Monday, January 19, 2015

I kind of want to post this everywhere



I know that Urgent Care is easy. And the hours are better. And you’re busy. But there are just some things that shouldn’t be seen at Urgent Care. To avoid the frustration of multiple trips, waiting too long, leaving with no answers, or being judged based on your chief complaint (it happens; I’m not proud of it, but at least I’m honest), try to follow these rules.

1)      We do not have unlimited access to specialists, nor will the specialists see you sooner if you are in the Urgent Care. We get countless walk-ins and even referrals from doctors wanting their patients to have an echocardiogram or EEG, see the pediatric dentist, or get in sooner with their rheumatologist. It’s not going to happen. If it’s truly emergent, you may be admitted at our main campus and see those specialists within 24 hours, who will then decide on any workup/treatment. Otherwise, we have to go through the same channels your pediatrician does to get to the specialists, and the vast majority of the time, we are only consulting by phone, often with a resident, fellow, or mid-level provider. The end result is usually adding you to their growing appointment list, often months out. If you want a specialist, have your doctor call them instead.
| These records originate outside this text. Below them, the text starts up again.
-- ==== Sys2Proof/Machine/Branch.lean ====
section
/-! DEFINITION. The branch forms and the loops (R220 to R222, R311 to R314). -/

namespace Sys2Proof.Machine

/-- The bundle lies in an open loop body (R221). -/
def inBody (w : Work) : Bool := w.me.loop.isOpen || w.dev.issue.inBody

/-- The encoding checks of a branch form, made whether or not its guard is true (R221, R312). -/
def branchChecks (w : Work) : Except Stop Unit := do
  check (!inBody w) 7
  check (w.me.br.isNone) 1

/-- The distance operand B of a branch form and the port's load. A follower of a quire does not consult its own registers
(R312). -/
def branchB (w : Work) (om : BitVec 2) (os : BitVec 7) : Except Stop (Word × Work) :=
  match readPort w 4 om os with
  | .ok b => .ok (b, w.setPort 4 b)
  | .error e => if w.dev.issue.follows then .ok (0, w) else .error e

/-- The operand A of a branch form; a follower's is not consulted (R312). -/
def branchA (w : Work) (ts : BitVec 7) : Except Stop Word :=
  match readSel w ts.toNat with
  | .ok a => .ok a
  | .error e => if w.dev.issue.follows then .ok 0 else .error e

/-- Here + 32 x B, modulo 2^64 (R311). -/
def hereTarget (w : Work) (b : Word) : Nat := (BitVec.ofNat 64 w.dev.issue.pc + 32 * b).toNat

/-- The branch becomes pending: its target issues after the two delay bundles (R222, R312). The lead's outcome holds for
every member of a quire (R139). -/
def Work.branchTo (w : Work) (target : Nat) (taken : Bool) : Work :=
  let own : Branch := { target := target, left := 3, taken := taken, pc := w.dev.issue.pc }
  let b : Branch := if w.dev.issue.follows then w.dev.issue.leadBr.getD own else own
  w.updMe fun c => { c with br := some b }

/-- The return address of a call form, landing at t + 1 (R311). -/
def Work.link (w : Work) (wd : BitVec 6) (we : BitVec 1) : Work :=
  w.launchAt 1 (.scalar 4 (BitVec.ofNat 64 (w.dev.issue.pc + 96)) (dest we wd.toNat) 0)

/-- The plan of `j` (R311). -/
def jPlan (om : BitVec 2) (os : BitVec 7) (w : Work) : Plan := do
  branchChecks w
  if guardTrue w = false then .ok w
  else do
    let (b, w1) ← branchB w om os
    .ok (w1.branchTo (hereTarget w b) true)

/-- The plan of `jr` and `ret` (R311). -/
def jrPlan (ts : BitVec 7) (w : Work) : Plan := do
  branchChecks w
  if guardTrue w = false then .ok w
  else do
    let a ← branchA w ts
    .ok (w.branchTo a.toNat true)

/-- The plan of `call` (R311). -/
def callPlan (om : BitVec 2) (os : BitVec 7) (wd : BitVec 6) (we : BitVec 1) (w : Work) : Plan := do
  branchChecks w
  if guardTrue w = false then .ok w
  else do
    let (b, w1) ← branchB w om os
    .ok ((w1.branchTo (hereTarget w b) true).link wd we)

/-- The plan of `callr` (R311). -/
def callrPlan (ts : BitVec 7) (wd : BitVec 6) (we : BitVec 1) (w : Work) : Plan := do
  branchChecks w
  if guardTrue w = false then .ok w
  else do
    let a ← branchA w ts
    .ok ((w.branchTo a.toNat true).link wd we)

/-- The plan of `br` (R311). -/
def brPlan (om : BitVec 2) (os ts : BitVec 7) (q : BitVec 2) (w : Work) : Plan := do
  branchChecks w
  if guardTrue w = false then .ok w
  else do
    let a ← branchA w ts
    let (b, w1) ← branchB w om os
    .ok (w1.branchTo (hereTarget w b) (branchTaken q a))

/-- A nest register as it will stand when every write in flight has landed (R313). -/
def Ctx.nestSoon (c : Ctx) (k : Nat) : NestImage :=
  (sortFlights c.flights).foldl (fun i f => match f.eff with
    | .nestSet j img => if j = k then img else i
    | .nestField j off n v => if j = k then nestPut i off n v else i
    | .scalar _ _ _ _ => i
    | .pred _ _ => i
    | .vector _ _ _ _ _ _ => i
    | .mask _ _ _ _ _ => i
    | .control _ _ => i
    | .loopBind _ => i
    | .accWrite _ _ _ _ _ _ _ => i
    | .unitsZero _ => i
    | .bankSwap _ => i
    | .boundSet _ _ _ => i
    | .timeSeen _ => i) (c.nest.get k 0)

/-- The plan of `loop` (R313): K loads the branch port, and the counters are bound at t + 2. -/
def loopPlan (k : BitVec 4) (w : Work) : Plan :=
  if guardTrue w = false then .ok w
  else do
    check (nestValid (w.me.nestSoon k.toNat)) 37
    check (!inBody w) 7
    .ok ((w.setPort 4 (k.setWidth 64)).launchAt 2 (.loopBind k.toNat))

/-- The plan of `lexit` (R314): the loop is left after the bundle. -/
def lexitPlan (w : Work) : Plan :=
  if guardTrue w = false then .ok w
  else do
    check (inBody w) 7
    .ok (w.updMe fun c => { c with loop := { c.loop with leaving := true } })

/-- `j` (R311, R312). -/
def execJ (om : BitVec 2) (os : BitVec 7) (σ : State) : Host.Outcome State Fault Refusal :=
  .next (slotRun (jPlan om os) σ)

/-- `jr` (R311, R312). -/
def execJr (ts : BitVec 7) (σ : State) : Host.Outcome State Fault Refusal :=
  .next (slotRun (jrPlan ts) σ)

/-- `call`, the return address at t + 1 (R311, R312). -/
def execCall (om : BitVec 2) (os : BitVec 7) (wd : BitVec 6) (we : BitVec 1)
    (σ : State) : Host.Outcome State Fault Refusal :=
  .next (slotRun (callPlan om os wd we) σ)

/-- `callr`, the return address at t + 1 (R311, R312). -/
def execCallr (ts : BitVec 7) (wd : BitVec 6) (we : BitVec 1) (σ : State) : Host.Outcome State Fault Refusal :=
  .next (slotRun (callrPlan ts wd we) σ)

/-- `ret`, which behaves as `jr` (R311). -/
def execRet (ts : BitVec 7) (σ : State) : Host.Outcome State Fault Refusal :=
  .next (slotRun (jrPlan ts) σ)

/-- `br` (R311, R312). -/
def execBr (om : BitVec 2) (os : BitVec 7) (ts : BitVec 7) (q : BitVec 2)
    (σ : State) : Host.Outcome State Fault Refusal :=
  .next (slotRun (brPlan om os ts q) σ)

/-- `loop`, in effect from t + 2 (R313). -/
def execLoop (k : BitVec 4) (σ : State) : Host.Outcome State Fault Refusal :=
  .next (slotRun (loopPlan k) σ)

/-- `lexit` (R314). -/
def execLexit (σ : State) : Host.Outcome State Fault Refusal :=
  .next (slotRun (lexitPlan) σ)

end Sys2Proof.Machine
end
2)      Please don’t come in with 6 months of chronic symptoms without seeing your regular doctor first. If you’ve had something going on for more than a few weeks and haven’t been able to solve the problem with Dr. Google or with multiple trips to other ERs, chances are it won’t be a quick fix for us either. Our job is to rule out bad things and get you the right follow up, often with your regular doctor. Plus, if we start a lab workup or want to order tests, your doctor won’t always be able to follow up on the results (and chances are we won’t either, since many of the labs and imaging studies come back once our shift is over). Additionally, if you don’t get better in two days and decide to come back, you will be seen by someone different, who will have no idea how you looked the first time, may have a totally different approach, or may disagree with what has already been done. It’s a lot easier to solve long-term issues with a long-term plan—namely, your own doctor who can see you through the illness and follow up on what they recommend.

3)      We are an URGENT care. We are not an “I just had a quick question” or “I didn’t want to make an appointment with his doctor” care. The following are all real complaints that have come in to our Urgent Care or ERs—ear pain for 20 minutes (no meds given at home), band-aid stuck to leg, need a refill on Prevacid (which is now over the counter, by the way), the child felt warm, grandma said he needed to be seen, was exposed to someone with a sore throat but doesn’t have any symptoms. There are nurse lines for these sorts of things. We are always happy to offer reassurance, but please don’t expect me to rush in when I have other rooms filled with asthmatics, broken bones, migraines, seizures, pneumonia, partially amputated fingers, or other things more…urgent. It’s always the people who don’t really need to be there that balk at the wait times. Imagine waiting until your pediatrician’s office opened. In two whole hours.